The most attention came at Pittsburgh in September 2009, where the G20 dedicated 14% of its communiqué to energy. The next highest was 9% at Hamburg 2017, followed by 7% each at Seoul in 2010, Cannes in 2011 and St Petersburg in 2013. The lowest was at Washington in 2008 and Toronto in 2010 with 1% each, and Buenos Aires in 2018 with 2%. Osaka in 2019 had 6%. Stand-alone energy documents were produced at the 2014 Brisbane and 2017 Hamburg summits.
In late 2018, following a series of unprecedented global natural disasters and record-breaking temperatures, G20 leaders at Buenos Aires launched their first Energy Transitions steering committee, involving several G20 engagement groups, on sustainable consumption, flexibility, transparency and the digitalisation of energy grids.

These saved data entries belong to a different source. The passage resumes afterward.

theorem test_meets_ByteAfterDoneIsASyncCandidate : packed.ctx = .main ∧ packed.pp.state = .done := by decide

theorem test_meets_AFrameIsReceived :
    Inv State.reset ∧ State.reset.pp.state = .awaitSync0 ∧ Inv packed ∧ packed.pp.state = .done ∧
      ([] : List Byte).length ≤ 65535 ∧ (List.replicate 65535 (0xFF : Byte)).length ≤ 65535 :=
  ⟨by decide, by decide, by decide, by decide, by decide, by rw [List.length_replicate]⟩

theorem test_meets_PacketIsTakenOnce :
    State.reset.ctx = .main ∧ State.reset.pp.ready = false ∧ packed.ctx = .main ∧ packed.pp.ready = true ∧
      (withCfg (fun p => { p with payloadCap := 2 }) packed).pkt.stored.toNat ≤ (2 : Half).toNat := by decide

theorem test_meets_FeedWithNothingToDo :
    (tiled 16 packed).ctx = .main ∧ (tiled 16 packed).tile.cursor = 16 ∧ (tiled 15 printed).ctx = .main ∧
      (tiled 15 printed).tile.cursor ≠ 16 ∧ (tiled 15 printed).pkt.command ≠ .data ∧
      (inRun .literal 1 2 packed).ctx = .main ∧ (inRun .literal 1 2 packed).tile.cursor ≠ 16 ∧
      (inRun .literal 1 2 packed).pkt.command = .data ∧ (inRun .literal 1 2 packed).dec.inPos = packed.pkt.stored ∧
      (packed.pkt.compression = false ∨ (inRun .literal 1 2 packed).dec.mode ≠ .repeatEmit) := by decide

/-- A DATA packet of two bytes that is not compressed, its last byte not yet read. -/
def raw : State := inRun .control 0 1 (received .data false 2 [(0, 0x01), (1, 0x02)])

theorem test_meets_FeedPassesRawBytesThrough :
    (tiled 15 raw).ctx = .main ∧ (tiled 15 raw).tile.cursor.toNat < 16 ∧ raw.pkt.command = .data ∧ raw.pkt.compression = false ∧
      raw.dec.inPos.toNat < raw.pkt.stored.toNat ∧ raw.pkt.stored.toNat ≤ raw.cfg.payloadCap.toNat := by decide

theorem test_meets_FeedContinuesARun :
    (tiled 15 packed).ctx = .main ∧ (tiled 15 packed).tile.cursor.toNat < 16 ∧ packed.pkt.command = .data ∧
      packed.pkt.compression = true ∧ packed.pkt.stored.toNat ≤ packed.cfg.payloadCap.toNat ∧
      (inRun .literal 1 1 packed).dec.mode = .literal ∧ (inRun .literal 1 1 packed).dec.inPos.toNat < packed.pkt.stored.toNat ∧
      (inRun .repeatByte 1 1 packed).dec.mode = .repeatByte ∧
      (inRun .repeatByte 1 1 packed).dec.inPos.toNat < packed.pkt.stored.toNat ∧
      (inRun .repeatEmit 1 2 packed).dec.mode = .repeatEmit := by decide

/-- Two stored bytes, the first a LITERAL control byte. -/
def literal : State := received .data true 2 [(1, 0x55)]

theorem test_meets_FeedBeginsARun :
    packed.ctx = .main ∧ packed.tile.cursor.toNat < 16 ∧ packed.pkt.command = .data ∧ packed.pkt.compression = true ∧
      packed.pkt.stored.toNat ≤ packed.cfg.payloadCap.toNat ∧ packed.dec.mode = .control ∧
      packed.dec.inPos.toNat + 1 < packed.pkt.stored.toNat ∧
      (rleRun packed.cfg.rleDecode (memGet packed.pkt.payload 0)).kind = .repeated ∧
      literal.dec.inPos.toNat + 1 < literal.pkt.stored.toNat ∧
      (rleRun literal.cfg.rleDecode (memGet literal.pkt.payload 0)).kind = .literal ∧
      (inRun .control 0 1 packed).dec.inPos.toNat + 1 = packed.pkt.stored.toNat := by decide

theorem test_meets_PendingMeansFeedMakesProgress :
    Inv packed ∧ packed.ctx = .main ∧ Inv (tiled 16 packed) ∧ (tiled 16 packed).ctx = .main := by decide

theorem test_meets_TileIsTakenWhenFull :
    (tiled 15 packed).ctx = .main ∧ (tiled 15 packed).tile.cursor.toNat < 16 ∧ (tiled 16 packed).ctx = .main ∧
      (tiled 16 packed).tile.cursor = 16 := by decide

theorem test_meets_StatusCodecPlacesTheFlags :
    (State.reset.ctx = .main ∨ State.reset.ctx = .int) ∧ (int.ctx = .main ∨ int.ctx = .int) := by decide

This enabled inclusive collaboration on energy principles, including on access, renewables, transparency, clean energy and the phase-out of inefficient fossil fuel subsidies.
Commitments
G20 leaders generated 157 energy commitments, placing energy fifth among all subjects. There were 16 (13%) energy commitments at Pittsburgh in 2009, dropping to one (2%) at Toronto in 2010, rising to 14 (9%) at Seoul in 2010 and again to 18 (5%) at Cannes in 2011. They fell to 10 (6%) at Los Cabos in 2012, rose to 19 (7%) at St Petersburg in 2013 and lowered slightly to 16 (8%) at Brisbane in 2014. Only three (3%) came at Antalya in 2015 and eight (4%) at Hangzhou in 2016. Hamburg in 2017 generated the highest number of energy commitments at 42 (8%). But this was followed by a steep drop to eight (7%) at Buenos Aires in 2018 and only two (1%) at Osaka in 2019.
Compliance
The G20 Research Group has assessed 22 energy commitments for compliance. It found energy compliance averaged 70%, on par with the G20’s overall average of 71%. Energy compliance is higher than compliance on gender, climate change, development and trade, but lower than on macroeconomic policy, health, food and agriculture, financial regulation and international financial institutional reform.

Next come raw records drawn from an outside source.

-- ==== Sys2Proof/Certificates/Slice0/Obligations.lean ====
section
/-! DEFINITION. The statements for the provers. Each docstring says which rule of spec/ it formalises; a clause that
rests on a choice names the log entry (notes/assumptions/<n>.md). -/

open Sys2Proof Sys2Proof.Machine

/-! ### Encoding -/

/-- R46: the six fields of a word are its bit-slices, said in numbers: `w[hi:lo]` is the unsigned integer of those
bits (R5), so `nn = {y, n}` and `nnn = {x, y, n} = {x, nn}`. -/
def Obligations.FieldsAreTheWordsBitSlices : Prop :=
  ∀ w : Word,
    (fieldOp w).toNat = w.toNat / 4096 ∧
    (fieldX w).val = w.toNat / 256 % 16 ∧
    (fieldY w).val = w.toNat / 16 % 16 ∧
    (fieldN w).val = w.toNat % 16 ∧
    (fieldNn w).toNat = w.toNat % 256 ∧
    (fieldNnn w).toNat = w.toNat % 4096 ∧
    (fieldNn w).toNat = (fieldY w).val * 16 + (fieldN w).val ∧
    (fieldNnn w).toNat = (fieldX w).val * 256 + (fieldNn w).toNat

/-- Sanity: words written out from rule R49's patterns decode to the instructions they stand for (the opcode values
rest on log entry 1). -/
def Obligations.WrittenOutWordsDecode : Prop :=
  decode 0b0000000011100000#16 = .cls ∧
  decode 0b0000000011101110#16 = .ret ∧
  decode 0b0001001000110100#16 = .jp 0x234 ∧
  decode 0b0010101010111100#16 = .call 0xABC ∧
  decode 0b0110101001010101#16 = .ldVx 10 0x55 ∧
  decode 0b0111111100000001#16 = .addVx 15 0x01 ∧
  decode 0b1010000100100011#16 = .ldI 0x123 ∧
  decode 0b1101000100100101#16 = .drw 1 2 5 ∧
  decode 0b0000000011100001#16 = .unrecognised 0x00E1 ∧
  decode 0b1000000000010100#16 = .unrecognised 0x8014

/-- Decode and encode agree: every well-formed instruction, with every operand value, decodes back from its word (the
opcode values rest on log entry 1). -/
def Obligations.DecodeInvertsEncode : Prop :=
  ∀ i : Instr, i.wf = true → decode (encode i) = i

/-- Every one of the 65536 words decodes to a well-formed instruction whose word it is: each word has one meaning
(R50, R52, R53; the opcode values rest on log entry 1). -/
def Obligations.EncodeInvertsDecode : Prop :=
  ∀ w : Word, (decode w).wf = true ∧ encode (decode w) = w

/-- The decoder picks the first row of the opcode map that a word selects (R49, R50; the values rest on log
entry 1). -/
def Obligations.DecodeTakesFirstMatchingRow : Prop :=
  ∀ w : Word, (opcodeRows.find? (fun row => row.selects w)).map OpcodeRow.mnemonic = some (decode w).mnemonic

/-- "With these eight patterns no two recognised rows overlap" (R50; the values rest on log entry 1). -/
def Obligations.RecognisedRowsNeverOverlap : Prop :=
  ∀ w : Word, ∀ a ∈ recognisedRows, ∀ b ∈ recognisedRows, a.selects w = true → b.selects w = true → a = b

/-- Every instruction is exactly two bytes, high byte first: decoding an instruction's bytes takes exactly those two
and leaves the rest; fewer than two bytes are refused (R45, R33; the opcode values rest on log entry 1). -/
def Obligations.DecodeReadsExactlyTwoBytes : Prop :=
  (∀ (i : Instr) (rest : List Byte), i.wf = true → decodeBytes (encodeBytes i ++ rest) = .ok (i, rest)) ∧
  (∀ bs : List Byte, bs.length < 2 → decodeBytes bs = .error .truncated)

/-! ### Memory -/

/-- R31: a checked byte read. -/
def Obligations.ByteReadIsRangeChecked : Prop :=
  ∀ (m : Memory) (addr : Nat),
    (addr ≤ 4095 → memRead1 m addr = .ok (m.read addr)) ∧
    (4095 < addr → memRead1 m addr = .error (.boundsViolation addr))

/-- A checked two-byte read: big-endian, both bytes inside memory, the address never reduced (R32, R33, R30; the info
of the fault rests on log entry 6, the unbounded sum on log entry 5). -/
def Obligations.WordReadIsBigEndian : Prop :=
  ∀ (m : Memory) (addr : Nat),
    (addr ≤ 4094 → ∃ w, memRead2 m addr = .ok w ∧
      w.toNat = (m.read addr).toNat * 256 + (m.read (addr + 1)).toNat) ∧
    (4095 ≤ addr → memRead2 m addr = .error (.boundsViolation (addr + 1)))

/-- R34: a checked byte write: the byte written is read back and every other byte reads as before; an address that does
not exist is a BoundsViolation. (Memory's canonical form, log entry 17, is a premise: every operation keeps it.) -/
def Obligations.ByteWriteStoresOneByte : Prop :=
  ∀ (m : Memory) (addr : Nat) (v : Byte), m.wf →
    (addr ≤ 4095 → ∃ m', memWrite1 m addr v = .ok m' ∧ m'.read addr = v ∧
      ∀ a, a ≠ addr → m'.read a = m.read a) ∧
    (4095 < addr → memWrite1 m addr v = .error (.boundsViolation addr))

/-- The model's own form of memory (log entry 17): two canonical memories that read alike at every address that exists
are the same data. -/
def Obligations.CanonicalMemoryIsUnique : Prop :=
  ∀ m m' : Memory, m.wf → m'.wf → (∀ a, a ≤ 4095 → m.read a = m'.read a) → m = m'

/-! ### Fetch and step -/

/-- R61: for every valid `pc` (0..4094, odd ones too, log entry 13) fetch answers the big-endian word of the two bytes
at the pre-advance `pc`, advances `pc` by exactly 2 and changes nothing else; beyond, it faults and has moved nothing
(the info `pc + 1` rests on the spec's decision D8, log entry 6, and that the sum never wraps on D7, log entry 5). -/
def Obligations.FetchComposesAndAdvances : Prop :=
  ∀ s : State,
    (s.pc.toNat ≤ 4094 → ∃ w t, fetch s = .ok (w, t) ∧
      w.toNat = (s.mem.read s.pc.toNat).toNat * 256 + (s.mem.read (s.pc.toNat + 1)).toNat ∧
      t.pc.toNat = s.pc.toNat + 2 ∧ UnchangedBut (fun e => e = .pc) s t) ∧
    (4095 ≤ s.pc.toNat → fetch s = .error (.boundsViolation (s.pc.toNat + 1)))

/-- A step runs the decoded instruction: where the two bytes at `pc` are a well-formed instruction's, the step is its
execute phase from the state whose `pc` is advanced by 2 (R60, R61, R63; the opcode values rest on log entry 1). -/
def Obligations.StepRunsTheDecodedInstruction : Prop :=
  ∀ (s : State) (i : Instr), i.wf = true → s.pc.toNat ≤ 4094 →
    s.mem.read s.pc.toNat = highByte (encode i) → s.mem.read (s.pc.toNat + 1) = lowByte (encode i) →
    step s = exec i (s.setPc (s.pc + 2#16))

Compliance varied over time. High compliance came on energy commitments from Buenos Aires in 2018 with 89%, Seoul in 2010 with 82% and Cannes in 2011 with 81%. Lows came on commitments from Hangzhou in 2016 at 49% and Antalya in 2015 at 33%. The interim energy compliance score following Osaka in 2019 was 75%. The highest G20 energy compliers were France and Korea, each with 84%, followed by the United Kingdom and Brazil with 80% each.
Causes and corrections
The six summits that averaged the lowest energy compliance (57%) had a total of 86 commitments, compared to the five summits that averaged the highest compliance (82%), which had 69 commitments. This suggests that the G20 should made fewer commitments for focus, to improve its energy compliance.
The six lowest complying summits averaging 57% generated a total of 6,484 words, while the five highest complying summits averaging 82% had 4,927 words. This again suggests a ‘fewer for focus’ approach to G20 energy governance.
The degree of politically binding language also seems to correlate with compliance. The commitments with less binding language, such as reiterations of past commitments, averaged 62% compliance. The commitments with more binding language, such as ‘we commit’, averaged much higher 81% compliance.
Measures to improve compliance include holding a same-subject energy ministerial meeting, including meetings to recognise shock-activated vulnerabilities, as the energy ministers did in April 2020 to address the COVID-19 pandemic. This is especially important, as there is no world energy organisation to make the health-energy links. Another measure is to shift leadership from the traditional Organization of Petroleum Exporting Countries to embrace the United States, Canada, Mexico, the United Kingdom and Brazil, whose formidable hydrocarbon and clean energy capabilities are now replacing production and exports from OPEC-centred Venezuela, Iran, Iraq and Syria.
As the human and economic devastation from COVID-19 continues, the G20 Riyadh Summit will have little choice but to forge the critical connections among energy, the economy and global health.